Right now, our lives are a little busy. My sister is helping start Making Care Easier and is traveling around the US helping to support her former boss - Mitt Romney. Mike and I are working six days a week. Mary just moved and is dealing with all the hastles that that involves and taking care of Granny. Mom and dad are traveling and trying to sell their house that has been on the market for about a year (4 bed, 2 bath in Streator, IL anyone?) Who has time for Granny? You WILL ALL make time, that’s who.
Our grandmother
is a wonderful person and we love her a lot.
We recently lost our grandfather and her health started to decline. We were to help them age in place for your
many years, but despite our best efforts, she couldn’t safely stay in her home
of 60 years. We found an excellent,
brand new assisted living facility in her community that she now lives in. She wasn’t happy about the move, but we did
everything we could to make the transition as painless as possible. Despite the wonderful people who are working
at the facility, the beautiful rooms and activities, personal attention and
support from our family—the transition did not go smoothly.
According to the
staff, it typically takes about six months for seniors to adjust. Losing control on top of adapting to a new
environment is a lot to deal with for someone who’s almost 90 years old. What a better time to act out. "I can’t
self-medicate anymore? I’m in
prison! I know I’ve had digestive issues
for about 50 years, but I just know this time they gave me salmonella. It’s like they are trying to do me in."
First of all,
the people at Granny’s assisted living facility have been doing a great
job. The facility is clean; the people
are nice and go out of their way to meet her demands. She is safe, well cared for and although no
one is perfect, they try. Secondly, Mary
is a saint. She is the only one of us
who lives close by, so she’s always the one forced to call off work to take her
to emergency appointments and gets the daily calls with the latest complaints
or demands.
Now that Granny
no longer lives at home, we try and do things that help her know that we’re
still thinking of her like sending cards, frequent calls, visits, trips,
etc. But, it’s hard to get used to
living outside the glare of the spotlight when you’re now just part of the
crew. So, she acts out. It’s not that she’s a bad person, but it’s
her way of dealing with so much change happening so quickly.
Together as a
care team, we are trying to help her through this transition and although our
schedules are crazy, we have to make time for Granny.
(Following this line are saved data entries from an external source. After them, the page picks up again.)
-- ==== Sys2Proof/Machine/Mac.lean ====
section
/-! DEFINITION. The MAC slot (R42 to R49, R70, R79 to R83, R116 to R118). -/

namespace Sys2Proof.Machine

/-- Weights of a MAC (R45). -/
def macWeights (wf : Nat) : Nat := [64, 128, 128, 32, 32, 32, 16].getD wf 0
/-- Weight blocks of a MAC: MX blocks of 32, or one block of 16 BF16 weights (R81). -/
def macBlocks (wf : Nat) : Nat := if wf = 6 then 1 else macWeights wf / 32
/-- Elements of a block. -/
def macBlockLen (wf : Nat) : Nat := if wf = 6 then 16 else 32
/-- Latch entries a MAC takes: three for MXFP6 (R116). -/
def macEntries (wf le : Nat) : List Nat := if wf = 1 ∨ wf = 2 then [0, 1, 2] else [le]
/-- Bytes per activation element. -/
def actBytes (af : Nat) : Nat := if af = 2 then 2 else 1
/-- Activation lines n (R117). -/
def macLines (wf af t : Nat) : Nat := (t * macWeights wf * actBytes af + 31) / 32
/-- Digit products per product (R44). -/
def macDigits (wf af : Nat) : Nat := (if wf ≥ 5 then 2 else 1) * (if af = 2 then 2 else 1)
/-- Slice occupancy in beats (R45). -/
def macOccupancy (wf af t : Nat) : Nat := (macWeights wf * ((t * macDigits wf af + 1) / 2) + 127) / 128

/-- A MAC slot with a reserved value does nothing (R129). -/
def Mac.legal (w : Word32) : Bool := decide (Mac.wfmt w ≤ 6 ∧ Mac.afmt w ≤ 2 ∧ Mac.le w ≤ 2)

/-- Element i of width b of packed data (R73). -/
def elemAt (x b i : Nat) : Nat := x / 2 ^ (b * i) % 2 ^ b

/-- The packed data of consecutive 32-byte lines as one number. -/
def packLines (ls : List Line) : Nat := leNat (ls.flatMap (fun l => bytesOf 32 l))

/-- Contribution of token t, block b in one unit (R46, R79 to R83): weights and activations packed, scale bytes. -/
def macBlock (wf af : Nat) (ws acts : Nat) (t b ew ea : Nat) : Word32 :=
  let n := macBlockLen wf
  let f := wfmtOf wf
  let g := afmtOf af
  let fb := f.bits
  let ab := 8 * actBytes af
  let w := (List.range n).map (fun i => decodeElem f (elemAt ws fb (b * n + i)))
  let a := (List.range n).map (fun i => decodeElem g (elemAt acts ab (t * macWeights wf + b * n + i)))
  blockValue w a ew ea

/-- FP32 sum of block sums. R47 leaves the order open, and says nothing of a rounding between: DESIGN CHOICE (log 74): the sums
are added one after another in a free order, each sum rounded to FP32 to nearest-even, and never pairwise. -/
def freeSum (base : Nat) (xs : List Word32) : Word32 :=
  match freeOrder base xs with
  | [] => 0
  | y :: ys => ys.foldl fadd y

/-- What a MAC reads of one unit: weights, activations, weight scales from the pointer on, activation scales, poison, and an
uncorrectable column among its operands. -/
structure MacIn where
  ws : Nat
  acts : Nat
  scales : Line
  ascales : Line
  poison : Bool
  ue : Bool
  deriving DecidableEq, Repr

def View.macIn (v : View) (w : Word32) : MacIn :=
  let wf := Mac.wfmt w
  let af := Mac.afmt w
  let n := macLines wf af (Mac.tokens w)
  let es := (macEntries wf (Mac.le w)).map (fun e => tget Column.zero v.bu.latch e)
  let ls := (List.range n).map (fun i => v.line (Mac.vline w + i))
  let sc := tget Column.zero v.bu.scale v.slot
  let al := if af = 2 then VecLine.zero else v.line (Mac.vline w + n)
  { ws := packLines (es.map (·.data)), acts := packLines (ls.map (·.data)), scales := sc.data, ascales := al.data,
    poison := es.any (·.poison) || ls.any (·.poison) || al.poison || (decide (wf ≠ 6) && sc.poison),
    ue := es.any (·.ue) || (decide (wf ≠ 6) && sc.ue) }

/-- E8M0 bytes of a token's block (R81, R117, R118). -/
def MacIn.weightScale (m : MacIn) (wf ptr b : Nat) : Nat :=
  if wf = 6 then 127 else (byteAt m.scales ((ptr + b) % 32)).toNat
def MacIn.actScale (m : MacIn) (wf af t b : Nat) : Nat :=
  if af = 2 then 127 else (byteAt m.ascales (t * macBlocks wf + b)).toNat

/-- Block sums of token t. -/
def MacIn.sums (m : MacIn) (w : Word32) (ptr t : Nat) : List Word32 :=
  let wf := Mac.wfmt w
  let af := Mac.afmt w
  (List.range (macBlocks wf)).map
    (fun b => macBlock wf af m.ws m.acts t b (m.weightScale wf ptr b) (m.actScale wf af t b))

/-- What a MAC adds to, or writes over, its entries in one unit: entry as named, value (R116 assignment codes, R47). -/
def MacIn.results (m : MacIn) (w : Word32) (ptr base : Nat) : List (Nat × Word32) :=
  let bs := macBlocks (Mac.wfmt w)
  (List.range (Mac.tokens w)).flatMap (fun t =>
    let ss := m.sums w ptr t
    if Mac.asg w = 1 then ss.zipIdx.map (fun x => (Mac.acc w + t * bs + x.2, x.1))
    else [(Mac.acc w + t, freeSum (base + 8 * t) ss)])

/-- The writes of a MAC in one unit (R46, R48, R70). -/
def View.macWrites (v : View) (w : Word32) (m : MacIn) (ptr base : Nat) : List DueWrite :=
  (m.results w ptr base).map (fun x =>
    if Mac.ovw w then .accSet v.u (v.accIx x.1) x.2 m.poison else .accAdd v.u (v.accIx x.1) x.2 m.poison)

/-- MAC (R46): every operand is taken in the issue beat (R42); the result is due n + 3 beats later (R59); the scale pointer
advances by the weight blocks (R118); an uncorrectable column among the operands is signalled (R40, R174). -/
def execMac (q sl : Fin 4) (sel : BitVec 4) (w : Word32) (s : State) : Host.Outcome State Fault Refusal :=
  .next (if Mac.legal w = false then s
    else
      let us := s.units_ q sl sel
      let ptr := (s.slot q sl).scalePtr.toNat
      let r := s.reserve (64 * us.length)
      let ms := us.map (fun u => (s.view q sl u, (s.view q sl u).macIn w))
      let ws := ms.zipIdx.flatMap (fun x => x.1.1.macWrites w x.1.2 ptr (r.1 + 64 * x.2))
      let wf := Mac.wfmt w
      let s := if ms.any (fun x => x.2.ue) then r.2.unsettleSlot q sl (r.2.origin q) else r.2
      let s := if wf = 6 then s
        else s.modSlot q sl (fun x => { x with scalePtr := x.scalePtr + BitVec.ofNat 5 (macBlocks wf) })
      s.due q sl (macOccupancy wf (Mac.afmt w) (Mac.tokens w) + 3) 2 ws)

end Sys2Proof.Machine
end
Just being there to listen goes a long way to
reassuring her that she’s in the best place that offers her the best care
available. Talking through her concerns
validates her and makes her feel like she’s still an active part of our lives.
Most importantly, we are finding out that reaching out to each other and particularly Mary (the primary caregiver) is critical in helping all of us manage through these stressful times. Thankfully, we have been able to keep a sense of humor throughout the process, which goes a long way to keeping us all sane. Even if we can’t be there physically, supporting each other through frequent communication and sharing ways and means to help each other goes a long way to sharing the burden of care.
Although your grandma is well taken care of at the facility, I think you guys still need to visit her more often. She seems to be having a hard time adjusting and it would help a lot if she got to see you a lot. She spends a lot of her time alone in there, and visiting her will make her will that you haven’t left her behind. On the other hand, it’s great that they are treating her properly. =) I really hope she’ll feel better very, very soon.